Fine for firm that should have known better

The Solicitors Disciplinary Tribunal (SDT) has issued the largest penalty against a law firm for a series of breaches that allowed the firm’s client account to be used as a banking facility when there was no underlying legal transaction. Clyde & Co was fined £50,000 and three of its partners (the respondents) were fined £10,000 each.

The case came before the SDT as an agreed outcome, subject to the panel’s approval. The respondents admitted that they failed to comply with their obligations under the Money Laundering Regulations 2007, and failed to take note of the guidance in the Law Society’s fraudulent financial arrangements warning and/or the warning notice on money laundering.

Over a series of transactions, the SDT found no information that the respondents undertook, or proposed to undertake, any legal work in respect of transactions from the client account on behalf of the client.
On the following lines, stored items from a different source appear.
@[simp] theorem wrAt_now (e : Entry) (u sub v : Nat) : (wrAt p e u sub v).now = p.now := rfl
@[simp] theorem wrAt_mem (e : Entry) (u sub v : Nat) : (wrAt p e u sub v).mem = p.mem := rfl
@[simp] theorem wrAt_out (e : Entry) (u sub v : Nat) : (wrAt p e u sub v).out = p.out := rfl
@[simp] theorem wrAt_ms (e : Entry) (u sub v : Nat) : (wrAt p e u sub v).ms = p.ms := rfl
@[simp] theorem wrAt_hi (e : Entry) (u sub v : Nat) : (wrAt p e u sub v).hi = p.hi := rfl
@[simp] theorem wrAt_mp (e : Entry) (u sub v : Nat) : (wrAt p e u sub v).mp = p.mp := rfl
@[simp] theorem wrAt_parts (e : Entry) (u sub v : Nat) : (wrAt p e u sub v).parts = p.parts := rfl
@[simp] theorem wrAt_ru (e : Entry) (u sub v : Nat) : (wrAt p e u sub v).ru = p.ru := rfl
@[simp] theorem wrAt_tf (e : Entry) (u sub v : Nat) : (wrAt p e u sub v).tf = p.tf := rfl
@[simp] theorem wrAt_tp (e : Entry) (u sub v : Nat) : (wrAt p e u sub v).tp = p.tp := rfl
@[simp] theorem wrAt_tm (e : Entry) (u sub v : Nat) : (wrAt p e u sub v).tm = p.tm := rfl
@[simp] theorem wrAt_wm (e : Entry) (u sub v : Nat) : (wrAt p e u sub v).wm = p.wm := rfl
@[simp] theorem wrAt_dm (e : Entry) (u sub v : Nat) : (wrAt p e u sub v).dm = p.dm := rfl
@[simp] theorem wrAt_bt (e : Entry) (u sub v : Nat) : (wrAt p e u sub v).bt = p.bt := rfl
@[simp] theorem wrAt_pw (e : Entry) (u sub v : Nat) : (wrAt p e u sub v).pw = p.pw := rfl
@[simp] theorem wrAt_flash (e : Entry) (u sub v : Nat) : (wrAt p e u sub v).flash = p.flash := rfl
@[simp] theorem wrAt_pins (e : Entry) (u sub v : Nat) : (wrAt p e u sub v).pins = p.pins := rfl

@[simp] theorem wr_now (e : Entry) (sub v : Nat) : (wr p e sub v).now = p.now := rfl
@[simp] theorem wr_mem (e : Entry) (sub v : Nat) : (wr p e sub v).mem = p.mem := rfl
@[simp] theorem wr_out (e : Entry) (sub v : Nat) : (wr p e sub v).out = p.out := rfl
@[simp] theorem wr_ms (e : Entry) (sub v : Nat) : (wr p e sub v).ms = p.ms := rfl
@[simp] theorem wr_hi (e : Entry) (sub v : Nat) : (wr p e sub v).hi = p.hi := rfl
@[simp] theorem wr_mp (e : Entry) (sub v : Nat) : (wr p e sub v).mp = p.mp := rfl
@[simp] theorem wr_parts (e : Entry) (sub v : Nat) : (wr p e sub v).parts = p.parts := rfl
@[simp] theorem wr_ru (e : Entry) (sub v : Nat) : (wr p e sub v).ru = p.ru := rfl
@[simp] theorem wr_tf (e : Entry) (sub v : Nat) : (wr p e sub v).tf = p.tf := rfl
@[simp] theorem wr_tp (e : Entry) (sub v : Nat) : (wr p e sub v).tp = p.tp := rfl
@[simp] theorem wr_tm (e : Entry) (sub v : Nat) : (wr p e sub v).tm = p.tm := rfl
@[simp] theorem wr_wm (e : Entry) (sub v : Nat) : (wr p e sub v).wm = p.wm := rfl
@[simp] theorem wr_dm (e : Entry) (sub v : Nat) : (wr p e sub v).dm = p.dm := rfl
@[simp] theorem wr_bt (e : Entry) (sub v : Nat) : (wr p e sub v).bt = p.bt := rfl
@[simp] theorem wr_pw (e : Entry) (sub v : Nat) : (wr p e sub v).pw = p.pw := rfl
@[simp] theorem wr_flash (e : Entry) (sub v : Nat) : (wr p e sub v).flash = p.flash := rfl
@[simp] theorem wr_pins (e : Entry) (sub v : Nat) : (wr p e sub v).pins = p.pins := rfl
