-- ==== Sys2Proof/Laws/Dispatch.lean ====
section
/-! SUPPORT. Each arm of `exec`. -/

namespace Sys2Proof.Machine
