-- ==== Sys2Proof/Laws/Faults.lean ====
section
/-! SUPPORT. What stopping blocks, fencing a region and beginning a partition reset leave and set. -/

namespace Sys2Proof.Machine

theorem commsKey_far {e : Entry} {u sub : Nat} (h : keyAt e u sub < 0x581000 ∨ 0x5C1700 < keyAt e u sub) : commsKey (keyAt e u sub) = false := by
  simp only [commsKey, Bool.or_eq_false_iff, beq_eq_false_iff_ne]
  omega

/-- Entries that stopping or idling a block writes: 0x2010, 0x2017, 0x6010, 0x2013 and 0x2001. -/
def blockKey (k : Nat) : Bool :=
  [Ix.blockState.index, Ix.blockBusyAclk.index, Ix.pcEngineNs.index, Ix.blockLastStatus.index, Ix.regionLastStatus.index].contains (k / 256)

/-- What stopping or idling blocks leaves as it was: everything but the blocks' own state and those entries. -/
structure BlockFrame (p q : Pkg) : Prop where
  tp : { q.tp with blocks := p.tp.blocks } = p.tp
  rest : { q with tp := p.tp, dict := p.dict } = p
  dict : { q.dict with vals := p.dict.vals } = p.dict
  vals : ∀ k, blockKey k = false → tfind q.dict.vals k = tfind p.dict.vals k

theorem BlockFrame.rfl (p : Pkg) : BlockFrame p p := ⟨by rfl, by rfl, by rfl, fun _ _ => by rfl⟩

theorem BlockFrame.trans {p q r : Pkg} (h : BlockFrame p q) (g : BlockFrame q r) : BlockFrame p r where
  tp := by rw [← h.tp, ← g.tp]
  rest := by rw [← h.rest, ← g.rest]
  dict := by rw [← h.dict, ← g.dict]
  vals := fun k hk => (g.vals k hk).trans (h.vals k hk)

theorem modBlk_frame (p : Pkg) (b : Nat) (f : Blk → Blk) : BlockFrame p (modBlk p b f) := ⟨by rfl, by rfl, by rfl, fun _ _ => by rfl⟩

theorem wr_frame (p : Pkg) (e : Entry) (sub v : Nat) (h : blockKey (keyAt e 0 sub) = true) : BlockFrame p (wr p e sub v) where
  tp := by rfl
  rest := by rfl
  dict := by rfl
  vals := fun k hk => by
    have : k ≠ keyAt e 0 sub := by rintro rfl; simp [h] at hk
    simp [wr, wrAt, tfind_tput_ne _ _ this]

theorem blockKey_of {e : Entry} {sub : Nat} (hs : sub < 256)
    (h : [Ix.blockState.index, Ix.blockBusyAclk.index, Ix.pcEngineNs.index, Ix.blockLastStatus.index, Ix.regionLastStatus.index].contains e.index = true) :
    blockKey (keyAt e 0 sub) = true := by
  have : keyAt e 0 sub / 256 = e.index := by simp only [keyAt]; omega
  simp only [blockKey, this, h]

theorem partOfBlock_lt {p : Pkg} {b pp : Nat} (h : partOfBlock p b = some pp) : pp < 12 := by
  have := List.mem_of_find?_eq_some h
  simpa using this

theorem showBlock_frame (p : Pkg) {b : Nat} (hb : b < 96) : BlockFrame p (showBlock p b) := wr_frame _ _ _ _ (blockKey_of (by omega) (by decide))

theorem hostOf_lt {p : Pkg} {b h : Nat} (hb : b < 96) (hh : hostOf p b = some h) : h < 96 := by
  unfold hostOf at hh
  dsimp only at hh
  split at hh
  · cases hh; omega
  · cases hh

theorem setAct_frame (p : Pkg) {b : Nat} (hb : b < 96) (st : Nat) : BlockFrame p (setAct p b st) := by
  unfold setAct
  dsimp only
  split
  · exact modBlk_frame _ _ _
  · rename_i h hh
    have hl := hostOf_lt hb hh
    split
    · exact (modBlk_frame _ _ _).trans (showBlock_frame _ hb)
    · exact ((modBlk_frame _ _ _).trans (showBlock_frame _ hb)).trans (showBlock_frame _ hl)

theorem countBusy_frame (p : Pkg) {b : Nat} (hb : b < 96) : BlockFrame p (countBusy p b) := by
  unfold countBusy
  split
  · exact BlockFrame.rfl _
  · dsimp only
    have h1 : ∀ f n, BlockFrame p (bump (modBlk p b f) Ix.blockBusyAclk b n) :=
      fun f n => (modBlk_frame _ _ _).trans (wr_frame _ _ _ _ (blockKey_of (by omega) (by decide)))
    split
    · rename_i pp hp
      have := partOfBlock_lt hp
      exact (h1 _ _).trans (wr_frame _ _ _ _ (blockKey_of (by omega) (by decide)))
    · exact h1 _ _

theorem stopBlock_frame (p : Pkg) {b : Nat} (hb : b < 96) (st : Nat) : BlockFrame p (stopBlock p b st) :=
  ((((countBusy_frame p hb).trans (setAct_frame _ hb _)).trans (modBlk_frame _ _ _)).trans
    (wr_frame _ _ _ _ (blockKey_of (by omega) (by decide)))).trans (wr_frame _ _ _ _ (blockKey_of (by omega) (by decide)))

theorem idleBlock_frame (p : Pkg) {b : Nat} (hb : b < 96) : BlockFrame p (idleBlock p b) := by
  unfold idleBlock
  dsimp only
  refine BlockFrame.trans ?_ (modBlk_frame _ _ _)
  split
  · exact countBusy_frame p hb
  · exact (countBusy_frame p hb).trans (setAct_frame _ hb _)

theorem fold_frame {f : Pkg → Nat → Pkg} (hf : ∀ p {b : Nat}, b < 96 → BlockFrame p (f p b)) (l : List Nat) (hl : ∀ b ∈ l, b < 96) (p : Pkg) :
    BlockFrame p (l.foldl f p) := by
  induction l generalizing p with
  | nil => exact BlockFrame.rfl _
  | cons a l ih => exact (hf p (hl a (by simp))).trans (ih (fun b hb => hl b (by simp [hb])) _)

theorem BlockFrame.fenced {p q : Pkg} (h : BlockFrame p q) : q.tp.fenced = p.tp.fenced := by
  have := congrArg Tp.fenced h.tp; exact this

theorem BlockFrame.parts {p q : Pkg} (h : BlockFrame p q) : q.parts = p.parts := by
  have := congrArg Pkg.parts h.rest; exact this

theorem BlockFrame.mem {p q : Pkg} (h : BlockFrame p q) : q.mem = p.mem := by
  have := congrArg Pkg.mem h.rest; exact this

theorem blockKey_false {e : Entry} {sub : Nat} (hs : sub < 256) (h1 : e.index ≠ Ix.blockState.index) (h2 : e.index ≠ Ix.blockBusyAclk.index)
    (h3 : e.index ≠ Ix.pcEngineNs.index) (h4 : e.index ≠ Ix.blockLastStatus.index) (h5 : e.index ≠ Ix.regionLastStatus.index) :
    blockKey (keyAt e 0 sub) = false := by
  have : keyAt e 0 sub / 256 = e.index := by simp only [keyAt]; omega
  simp only [blockKey, this]
  simp_all

/-- Every other entry reads as before. -/
theorem BlockFrame.rd {p q : Pkg} (h : BlockFrame p q) (e : Entry) (sub : Nat) (hk : blockKey (keyAt e 0 sub) = false) :
    Machine.rd q e sub = Machine.rd p e sub := by
  simp [Machine.rd, rdAt, h.vals _ hk]

theorem blocksOf_lt (p : Pkg) (pp : Nat) : ∀ b ∈ blocksOf p pp, b < 96 := by
  intro b hb
  simp only [blocksOf, regionsOf, blocksOfRegion, List.mem_flatMap, List.mem_filter, List.mem_range, List.mem_map] at hb
  obtain ⟨r, ⟨hr, -⟩, a, ha, rfl⟩ := hb
  omega

theorem idle_fold (p : Pkg) (pp : Nat) (q : Pkg) : BlockFrame q ((blocksOf p pp).foldl idleBlock q) :=
  fold_frame (fun p _ hb => idleBlock_frame p hb) _ (blocksOf_lt p pp) _

theorem emits_keep {α : Type} (g : Pkg → α) (hg : ∀ p x, g (emit p x) = g p) (l : List Nat) (f : Nat → Out) (p : Pkg) :
    g (l.foldl (fun p m => emit p (f m)) p) = g p := by
  induction l generalizing p with
  | nil => rfl
  | cons a l ih => simp only [List.foldl_cons]; rw [ih, hg]

theorem stopPasses_fenced (p : Pkg) (pp : Nat) : (stopPasses p pp).tp.fenced = p.tp.fenced := by
  show ((blocksOf p pp).foldl idleBlock p).tp.fenced = _
  exact (idle_fold _ _ _).fenced

theorem beginReset_fenced (p : Pkg) (pp st : Nat) (n : Bool) : (beginReset p pp st n).tp.fenced = p.tp.fenced := by
  unfold beginReset
  dsimp only
  split
  · rfl
  · have key : ∀ q : Pkg, q.tp.fenced = p.tp.fenced → ∀ f g, (bump (setPcState (modPc (stopPasses q pp) f g) pp 6) Ix.pcResets pp 1).tp.fenced = p.tp.fenced := by
      intro q hq f g
      show (stopPasses q pp).tp.fenced = _
      rw [stopPasses_fenced, hq]
    have h1 : (if pcState p pp = 4 ∨ pcState p pp = 5 then discardSaved p pp else p).tp.fenced = p.tp.fenced := by
      split
      · exact (idle_fold _ _ _).fenced
      · rfl
    have h2 : ∀ q : Pkg, q.tp.fenced = p.tp.fenced → (if st = 0 then q else last q Ix.pcLastStatus pp st).tp.fenced = p.tp.fenced := by
      intro q h; split
      · exact h
      · exact h
    split
    · rw [emits_keep (fun p => p.tp.fenced) (by intros; rfl)]
      exact key _ (h2 _ h1) _ _
    · exact key _ (h2 _ h1) _ _

theorem beginReset_state (p : Pkg) (pp st : Nat) (n : Bool) (hpp : pp < 12) : pcState (beginReset p pp st n) pp = 6 := by
  unfold beginReset
  dsimp only
  split
  · assumption
  · have key : ∀ q : Pkg, pcState (bump (setPcState q pp 6) Ix.pcResets pp 1) pp = 6 := by
      intro q
      unfold pcState
      rw [rd_bump_ne _ _ (by decide) (by omega) (by omega)]
      simp [setPcState, Ix.pcState, EType.width]
    split
    · rw [emits_keep (fun p => pcState p pp) (by intros; rfl)]; exact key _
    · exact key _

theorem stop_frame (l : List Nat) (hl : ∀ b ∈ l, b < 96) (p : Pkg) (st : Nat) : BlockFrame p (l.foldl (fun p b => stopBlock p b st) p) :=
  fold_frame (fun p _ hb => stopBlock_frame p hb st) l hl p

theorem recordHistory_rd (p : Pkg) (k o u s n : Nat) (e : Entry) (sub : Nat) (hs : sub < 256) (h : e.index < 0x5800 ∨ 0x5D00 ≤ e.index)
    (h2 : e.index ≠ Ix.ruHistoryCount.index) : rd (recordHistory p k o u s n) e sub = rd p e sub :=
  recordHistory_rdAt _ _ _ _ _ _ _ _ _ (commsKey_far (by simp [keyAt]; omega)) (keyAt_ne h2 hs (by omega))

theorem blocksOfRegion_lt (r : Fin 12) : ∀ b ∈ blocksOfRegion r, b < 96 := by
  intro b hb
  simp [blocksOfRegion] at hb
  obtain ⟨a, ha, rfl⟩ := hb
  have := r.isLt
  omega

theorem find_congr {α : Type} (l : List α) (f g : α → Bool) (h : ∀ x ∈ l, f x = g x) : l.find? f = l.find? g := by
  induction l with
  | nil => rfl
  | cons a l ih => simp only [List.find?_cons, h a (by simp)]; rw [ih (fun x hx => h x (by simp [hx]))]

theorem partOfRegion_lt {p : Pkg} {r pp : Nat} (h : partOfRegion p r = some pp) : pp < 12 := by
  have := List.mem_of_find?_eq_some h
  simpa using this

theorem stopBlock_last (p : Pkg) (b st : Nat) (hb : b < 256) : rd (stopBlock p b st) Ix.blockLastStatus b = st % 2 ^ 16 := by
  unfold stopBlock; dsimp only
  rw [rd_wr_ne _ _ (by decide) (by omega) (by omega)]
  simp [Ix.blockLastStatus, EType.width]

/-- A block that stops has no pass left, and its program stands in state 3. -/
theorem stopBlock_blk (p : Pkg) (b st : Nat) : (blk (stopBlock p b st) b).passes = [] ∧ (blk (stopBlock p b st) b).act = 3 := by
  have h : ∀ q : Pkg, (blk (setAct q b 3) b).act = 3 := by
    intro q
    have hm : (blk (modBlk q b (fun k => { k with act := 3 })) b).act = 3 := by simp [blk, modBlk]
    unfold setAct
    dsimp only
    split
    · exact hm
    · split
      · exact hm
      · exact hm
  unfold stopBlock
  dsimp only
  have e : ∀ (q : Pkg) (f : Blk → Blk) a c x y, blk (wr (wr (modBlk q b f) a c x) Ix.regionLastStatus (b / 8) y) b = f (blk q b) := by
    intro q f a c x y
    show tget (tmod q.tp.blocks b {} f) b {} = _
    simp [blk]
  rw [e]
  exact ⟨by rfl, h _⟩

theorem partOfRegion_congr {p q : Pkg} (r : Nat) (h : ∀ pp < 12, rd q Ix.pcRegionMask pp = rd p Ix.pcRegionMask pp) : partOfRegion q r = partOfRegion p r := by
  unfold partOfRegion
  refine find_congr _ _ _ (fun pp hh => ?_)
  rw [h pp (by simpa using hh)]

theorem sendReport_reported (p : Pkg) (pp : Nat) (r : ReportRecord) : (part (sendReport p pp r) pp).ru.reported = (part p pp).ru.reported := by
  unfold sendReport
  split
  · simp [modRu]
  · rfl

end Sys2Proof.Machine
end

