-- ==== Sys2Proof/Tests/Slice0.lean ====
section
/-! SUPPORT. The model's own tests: the well-formedness checks, a few values that the spec works out, and for every statement with
hypotheses states that meet them, clause by clause. -/

namespace Sys2Proof.Tests

open Sys2Proof Sys2Proof.Machine

/-- Commands that a check refuses, one for each check. -/
def illPackets : List Packet :=
  [{ dest := 1024 }, { src := 1024 }, { cls := 4 }, { detours := 4 }, { prio := 4 }, { version := 65536 }, { type := 256 }, { len := 64 },
   { step := 2 ^ 32 }, { incarnation := 256 }, { tseq := 2 ^ 24 }, { addr := 2 ^ 46 }, { aop := 16 }, { srcUnit := 1024 }, { tag := 65536 },
   { bytes := 512 }, { floor := 2 ^ 24 }, { status := 65536 }, { data := List.replicate 513 0 }]

set_option maxRecDepth 20000 in
theorem test_wf_packets : illPackets.all (fun k => !(Instr.read k).wellFormed && !(Instr.hostRequest k).wellFormed) = true ∧ (Instr.read {}).wellFormed = true := by decide

def illRequests : List DapRequest :=
  [{ session := 2 ^ 32 }, { transport := 3 }, { sequence := 2 ^ 64 }, { requestId := 2 ^ 32 }, { reserved := 256 }, { type := 256 }, { subindex := 256 },
   { index := 65536 }, { length := 65536 }, { arg := 2 ^ 32 }, { arg2 := 2 ^ 64 }]

theorem test_wf_requests : illRequests.all (fun q => !(Instr.dapRead q).wellFormed && !(Instr.next q).wellFormed) = true ∧ (Instr.dapRead {}).wellFormed = true := by decide

def illRack : List RackMessage :=
  [{ magic := 65536 }, { version := 256 }, { type := 256 }, { sender := 65536 }, { bodyBytes := 65536 }, { sequence := 2 ^ 64 }, { timeNs := 2 ^ 64 }, { step := 2 ^ 32 },
   { keyEpoch := 2 ^ 32 }]

theorem test_wf_rack : illRack.all (fun m => !(Instr.cap 0 m).wellFormed) = true ∧ (Instr.cap 0 {}).wellFormed = true := by decide

def illTm : List TmMessage :=
  [{ type := 256 }, { version := 256 }, { sender := 65536 }, { sequence := 2 ^ 32 }, { units := 65536 }, { graceMs := 65536 }, { deadlineNs := 2 ^ 64 },
   { unitList := List.replicate 17 0 }, { unitList := [65536] }]

theorem test_wf_tm : illTm.all (fun m => !(Instr.advert m).wellFormed && !(Instr.release m).wellFormed) = true ∧ (Instr.advert {}).wellFormed = true := by decide

def illNotices : List Instr :=
  [.stepNoticeArrival 0 { step := 2 ^ 32 }, .stepNoticeArrival 0 { config := 8 }, .stepNoticeArrival 0 { genLength := 65536 }, .stepNoticeArrival 0 { preLength := 65536 },
   .badOperandWord 0 false 65536 0, .badOperandWord 0 false 0 (2 ^ 46),
   .dispatchedRowArrival 0 { step := 2 ^ 32 }, .dispatchedRowArrival 0 { layer := 1024 }, .dispatchedRowArrival 0 { expert := 512 }, .dispatchedRowArrival 0 { source := 64 },
   .dispatchedRowArrival 0 { ltRow := 65536 }, .dispatchedRowArrival 0 { plane := 8 },
   .endNoticeArrival 0 { step := 2 ^ 32 }, .endNoticeArrival 0 { layer := 1024 }, .endNoticeArrival 0 { expert := 512 }, .endNoticeArrival 0 { source := 64 }, .endNoticeArrival 0 { count := 65536 },
   .cancelNoticeArrival 0 (2 ^ 32) [] [], .cancelNoticeArrival 0 0 [65536] [], .cancelNoticeArrival 0 0 [] [65536], .tokenRecordForward 0 1024 [],
   .samplerCountArrival 0 1024 0 0, .samplerCountArrival 0 0 (2 ^ 32) 0, .samplerCountArrival 0 0 0 (2 ^ 32), .lengthTableArrival 0 0 (2 ^ 32) [] [],
   .reclaimDeadline 1024 0, .reclaimDeadline 0 65536, .unitIdleRelease 1024 0, .unitPoisonFillDone 65536, .dmaPieceError 0 0 0 (2 ^ 46) 0, .dmaPieceError 0 0 0 0 65536,
   .suspectNotice 0 { sender := 1024 }, .suspectNotice 0 { direction := 6 }, .suspectNotice 0 { neighbour := 1024 }, .returnNotice 0 1024, .departureNotice 0 1024]

theorem test_wf_notices : illNotices.all (fun i => !i.wellFormed) = true := by decide

def illOthers : List Instr :=
  [.flitReceive 0 [], .capabilityRecord 0 { x := 4 }, .capabilityRecord 0 { y := 16 }, .capabilityRecord 0 { z := 16 }, .capabilityRecord 0 { link := 24 },
   .collAbort 0 { group := 65536 }, .collAbort 0 { mode := 256 }, .collAbort 0 { dimension := 256 }, .collAbort 0 { occurrence := 65536 }, .collAbort 0 { sender := 65536 },
   .collAbort 0 { line := 2 ^ 32 }, .collAbort 0 { element := 2 ^ 32 }, .collAbort 0 { step := 2 ^ 32 }, .collAbort 0 { version := 65536 },
   .collPartial 0 {} (List.replicate 513 0), .responseTimeout 1025 0, .responseTimeout 0 65536, .asyncCopyComplete 0 65536, .ucieModuleRestored 0 9 0,
   .finish (2 ^ 32) 0 0 0 true true, .finish 0 3 0 0 true true, .finish 0 0 0 (2 ^ 64) true true, .close (2 ^ 32) 0 0 0 true,
   .dapHandshakeTimeout (2 ^ 32), .auditTileComputed 0 0 (2 ^ 32) 0 none, .auditTileComputed 0 0 0 (2 ^ 32) none,
   .poisonNotice 0 { step := 2 ^ 32 }, .poisonNotice 0 { rackId := 65536 }, .poisonNotice 0 { sender := 65536 }, .poisonNotice 0 { cause := 256 }, .poisonNotice 0 { region := 256 },
   .poisonNotice 0 { block := 256 }, .poisonNotice 0 { descriptor := 2 ^ 32 }, .poisonNotice 0 { tile := 2 ^ 32 },
   .auditReport 0 { step := 2 ^ 32 }, .auditReport 0 { sender := 65536 }, .auditReport 0 { verdict := 256 }, .auditReport 0 { audited := 2 ^ 32 }, .auditReport 0 { unaudited := 2 ^ 32 },
   .auditReport 0 { disagreements := 2 ^ 32 }, .recutComplete 0 1024, .pauseRequest 0 1024 false, .ageingCheck [14]]

set_option maxRecDepth 20000 in
theorem test_wf_others : illOthers.all (fun i => !i.wellFormed) = true := by decide
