-- ==== Sys2Proof/WellFormed.lean ====
section
/-! DEFINITION. The commands that a sender can send. -/

namespace Sys2Proof

/-- R147: a frame carries at most twelve card segments. -/
def segmentsOk (segs : List (BitVec 48)) : Bool := decide (segs.length ≤ 12)

/-- A lane stands once in an order. -/
def FrameOrder.ok (o : FrameOrder) : Bool := decide o.lanes.Nodup

/-- R164: a parcel's length byte gives at most 30 payload bytes. -/
def payloadOk (b : List Byte) : Bool := decide (b.length ≤ 30)

/-- R164: a malformed parcel has a first byte. -/
def bytesOk (b : List Byte) : Bool := !b.isEmpty

/-- A command that a sender can send. -/
def Instr.wellFormed : Instr → Bool
  | .frameEnd segs order => segmentsOk segs && order.ok
  | .badForm _ bytes => bytesOk bytes
  | .unknownKind _ _ payload => payloadOk payload
  | .rulesetData _ bytes => payloadOk bytes
  | .startUp => true
  | .resetAssert _ => true
  | .mainPowerLoss => true
  | .vbakLow _ => true
  | .refclkStop _ => true
  | .refclkResume => true
  | .markMiss _ => true
  | .secondBoundary => true
  | .stale _ => true
  | .takeCheckDue _ => true
  | .lagLimitReached _ => true
  | .quietFrames => true
  | .realignment => true
  | .loadTimedOut => true
  | .transferBegin _ => true
  | .transferComplete _ => true
  | .announce _ _ _ _ _ => true
  | .setTime _ _ => true
  | .setOffset _ _ => true
  | .confirm _ _ => true
  | .withdraw _ _ => true
  | .shiftZone _ _ _ _ => true
  | .configure _ _ _ => true
  | .setPosition _ _ _ _ => true
  | .muteSourceMute _ _ _ => true
  | .muteSourceUnmute _ _ _ => true
  | .clearScale _ => true
  | .rulesetStart _ _ _ _ => true
  | .rulesetFinish _ => true
  | .rulesetAbandon _ => true
  | .rehearse _ _ => true
  | .rehearsalCancel _ => true
  | .querySchedule _ _ => true
  | .querySource _ _ => true
  | .queryPosition _ _ => true
  | .queryHistory _ _ => true
  | .queryConfig _ _ => true
  | .queryZone _ _ => true
  | .queryRuleset _ _ => true
  | .queryRehearsal _ _ => true

end Sys2Proof
end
Despite the respondents receiving mandatory Accounts Rules training and the firms risk register identifying that acting as an escrow agent would be a breach of the Account Rules if the firm was not instructed on an underlying matter.

The respondents faced further consequences for their failure to deal with aged residual client balances that amassed in excess of £7.3m on inactive matters which took more than two years to rectify.

The SDT felt that, as the respondents were a large firm with experienced partners; it would be expected to set an example to other firms. It was a matter of concern that the respondents had failed to deal with the issues for a significant period of time. Ultimately, the partners should have known better; there were examples of instances that the risks had been recognised, but they had failed to take adequate actions in response.